6 de fevereiro de 2008

mp3 do dia - thinking machines

A arte costuma se renovar em contrafluxos. Cada movimento nascente é uma renúncia do presente, do mesmo status que sustentava o próprio artista revoltado - se todos adoram o vermelho, então eu odeio o vermelho. O novo, ironicamente, não existe sem o velho.

Acho curioso notar como esse antagonismo ideológico, essa angústia artística pela deposição do vigente, manifesta-se em outras áreas. Lembro-me de uma conversa com um amigo cardiologista, que disse que a sua área, depois de anos de glamurização dos cirurgiões cardíacos, hoje tem repulsa por tirar bifes dos pacientes.

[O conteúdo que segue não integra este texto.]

/-- The agent that acts for a task on a bank. -/
def State.agentFor (s : State) (bk uid : Nat) (engine : Bool) : Agent :=
  match s.task uid with
  | none => ⟨bk, keyCore bk, uid, 64, 0, 0, engine⟩
  | some t => ⟨bk, keyCore bk, uid, t.ctx, t.frame, ((s.launchOf t).map (·.framesz)).getD 0, engine⟩

/-- The control core of a bank. -/
def State.agent (s : State) (bk : Nat) : Agent := s.agentFor bk ((s.bank bk).uid.getD 0) false

/-- The context of a bank's task; 64, a context that owns nothing, where it holds none. -/
def State.ctxOf (s : State) (bk : Nat) : Nat := (s.agent bk).ctx

/-- Logical core L lies in the core grant of context c (R321). -/
def State.granted (s : State) (c l : Nat) : Bool := bitAt (s.ctx c).cgrant l

/-- Where a generic address leads before translation: a global address, or an offset in a core's scratchpad. -/
inductive Target
  | glob (a : Nat)
  | spad (key off : Nat)
deriving DecidableEq, Repr

/-- Window decoding (R37, R38, R328 code 25), before the foreign-scratchpad check: the window code of R56 and the
target; none raises the address-window fault. FRAME plus an offset that passes 57 bits wraps (DESIGN CHOICE: log 49). -/
def parseWindow (s : State) (ag : Agent) (va : Word) : Option (Nat × Target) :=
  match bits va 63 60 with
  | 0 => if bits va 59 57 = 0 then some (0, .glob (bits va 56 0)) else none
  | 0xC =>
    let l := 16 * (keyL ag.key / 16) + bits va 56 53
    if bits va 59 57 = 0 && bits va 52 23 = 0 && s.granted ag.ctx l then
      some (1, .spad (64 * keyPart ag.key + l) (bits va 22 0))
    else none
  | 0xD => if bits va 53 23 = 0 then some (2, .spad (64 * keyPart ag.key + bits va 59 54) (bits va 22 0)) else none
  | 0xE =>
    if bits va 59 40 = 0 && decide (bits va 39 0 < ag.framesz) then
      some (3, .glob ((ag.frame.toNat + bits va 39 0) % 2 ^ 57))
    else none
  | _ => none

/-- Window and foreign-scratchpad checks (R37, R38). -/
def window (s : State) (ag : Agent) (va : Word) : Except Stop Target :=
  match parseWindow s ag va with
  | none => .error (.trap 25 va)
  | some (w, t) =>
    match t with
    | .spad key _ => if w = 2 && key != ag.key then .error (.trap 26 va) else .ok t
    | .glob _ => .ok t

/-! ### Translation -/

/-- A translated location: where its byte lies, whether L1 and the directory know its sector (R39, R187), and the
logical core whose scratchpad holds it. -/
structure Place where
  loc : Nat
  cached : Bool
  core : Option Nat
deriving DecidableEq, Repr

/-- Lowest index bit and entries' index width of a level (R335); the span of an entry is 2 to the lowest bit. -/
def levelShift : Nat → Nat
  | 0 => 16
  | l => 12 + 9 * l
def levelIndex (l a : Nat) : Nat := (a >>> levelShift l) % (if l = 0 then 32 else 512)
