/-- A vresume takes effect (R143): it completes at once where it continues no command, and otherwise with that
command, from element VL0 and with VL1 owned entries. -/
def performResume (s : State) (m : VCmd) : State :=
  match (s.core (keyCore m.bank)).vq.find? fun v => v.uid == m.uid && v.tl == m.pa && m.pa != 0 with
  | none => s.setVCmd { m with issued := true, done := 1 }
  | some v =>
    let s := s.setVCmd { m with issued := true }
    if v.op.isMem then performMem (s.ownEntries v m.sy.toNat) { v with done := m.sx.toNat, again := [], stop := none, owed := m.sy.toNat - (((s.home v.bank v.uid).getD Bank.reset).replay.filter fun r => r.tl == v.tl).length }
    else s.setVCmd { v with stop := none }

/-- A resident command held by a full replay queue stalls the engine (R33, R139). -/
def State.vecStalled (s : State) (core : Nat) : Bool :=
  (s.core core).vq.any fun v => v.full && v.issued && v.stop.isNone && s.resident v.bank v.uid

/-- A memory command held by its target keeps the later ones of its bank from issuing: they take effect one at a time, in program
order (R110). -/
def State.bankHeld (s : State) (bk : Nat) : Bool := (s.core (keyCore bk)).vq.any fun v => v.bank == bk && heldMem s v

/-- The command issues, if it may. -/
def issueOne (s : State) (bk : Nat) (second : Bool) : Option State := do
  let m ← nextVec s bk
  let c := s.core (keyCore bk)
  let b := (s.home bk m.uid).getD Bank.reset
  let crew := crewCycle s m
  if s.vecStalled (keyCore bk) || s.bankHeld bk then none
  if second && (m.ctl.v == 2 || crew.isSome) then none
  if !mayIssue s bk m.uid .vec m.ctl then none
  if m.ctl.v == 0 && !rangeOk c bk m.uid m.seq m.range then none
  let s ← match crew with
    | some d => settleExposed s bk m.uid d b.exposed.length
    | none => some s
  let b := (s.home bk m.uid).getD Bank.reset
  if !(m.va.arrived b && m.vb.arrived b && registersFree c b m) then none
  let s := (stampIssue s bk m.uid .vec m.ctl).crewAt bk m.uid crew
  if m.op = .resume then return (performResume s m).markVec bk m.uid
  else if m.op.isMem then return (performMem s m).markVec bk m.uid
  else
    let m := { m with issued := true, res := some (m.result b) }
    match (if m.ctl.v == 2 then crew else none) with
    | some d =>
      return (s.modCore (keyCore bk) fun c => { c with vq := c.vq.filter fun v => !(v.uid == m.uid && v.tl == m.tl) }).modHome
        bk m.uid fun b => { b with exposed := b.exposed ++ [⟨m, d + m.op.latency m.ty m.etd⟩] }
    | none => return s.setVCmd m

/-- A memory command that was held goes on: an entry of the replay queue has freed, or its target has woken. -/
def resumeHeld (s : State) (bk : Nat) : Option State :=
  match (s.core (keyCore bk)).vq.find? fun v => v.bank == bk && heldMem s v with
  | none => none
  | some m =>
    let t := (if m.again.isEmpty then performMem s m else performAgain s m).markVec bk m.uid
    if ((t.core (keyCore bk)).vq.find? fun v => v.uid == m.uid && v.tl == m.tl).any
        (fun v => v.done != m.done || v.again != m.again || v.stop.isSome)
    then some t else none

/-- VECTOR_ISSUE (R109): the oldest command of each bank, bank 0 first; a pipe left free takes a second command of a
bank. -/
def tryVectorIssue (core : Nat) (s : State) : Option State :=
  let b0 := bankKey core 0
  let b1 := bankKey core 1
  match resumeHeld s b0 with
  | some t => some t
  | none => match resumeHeld s b1 with
    | some t => some t
    | none => match issueOne s b0 false with
      | some t => match issueOne t b1 false with
        | some u => some u
        | none => some ((issueOne t b0 true).getD t)
      | none => match issueOne s b1 false with
        | some t => some ((issueOne t b1 true).getD t)
        | none => none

Na música, é claro que existem inúmeros casos do fenômeno. Um deles é o do post-hardcore. Depois de anos de 4 acordes, gritos e tempo acelerado, em um gênero cujos fãs consideram mudanças como traição, algumas das bandas do hardcore começaram a se aprimorar no seu ofício, tanto nos instrumentos, quanto nas influências musicais. De repente, aquele pequeno nicho cheio de dogmas era pequeno demais para elas e as suas aspirações artísticas. Mais: agora, ele causava-lhes até ojeriza.

Assim nasceu o post-hardcore, lá pela metade dos anos 80. Surgiram bandas como Fugazi, Quicksand, Drive Like Jehu e Unwound, cheias de grooves, altos e baixos, tempos mais lentos e quebrados, dissonâncias, elementos de outros gêneros musicais, letras com novas temáticas e, acima de tudo, um claro pavor ao 4/4. O peso ainda era mantido, mas a música ficava cada vez mais técnica, quase que de forma caricata, como se fosse uma prova de que os supostos ogros sabiam tocar, e muito, os seus instrumentos.

Como era de se esperar nessa dinâmica de contrafluxos, o post-hardcore morreu. Foi lá pelo final dos anos 90, nos meus cálculos, substituído pelo math rock, ainda mais técnico e alheio a convenções, e o emo, pregando menos peso, mais melodia e, claro, emoção sobre técnica. Portanto, é gratificante ouvir A Complete Record of Urban Archaeology (2008), terceiro disco do Thinking Machines, uma banda tão deslocada de sua época que, ao tocar música conforme o parágrafo acima, faz o datado soar novo. Hoje em dia, quem mais tocaria os sensacionais 45 segundos finais de Guts?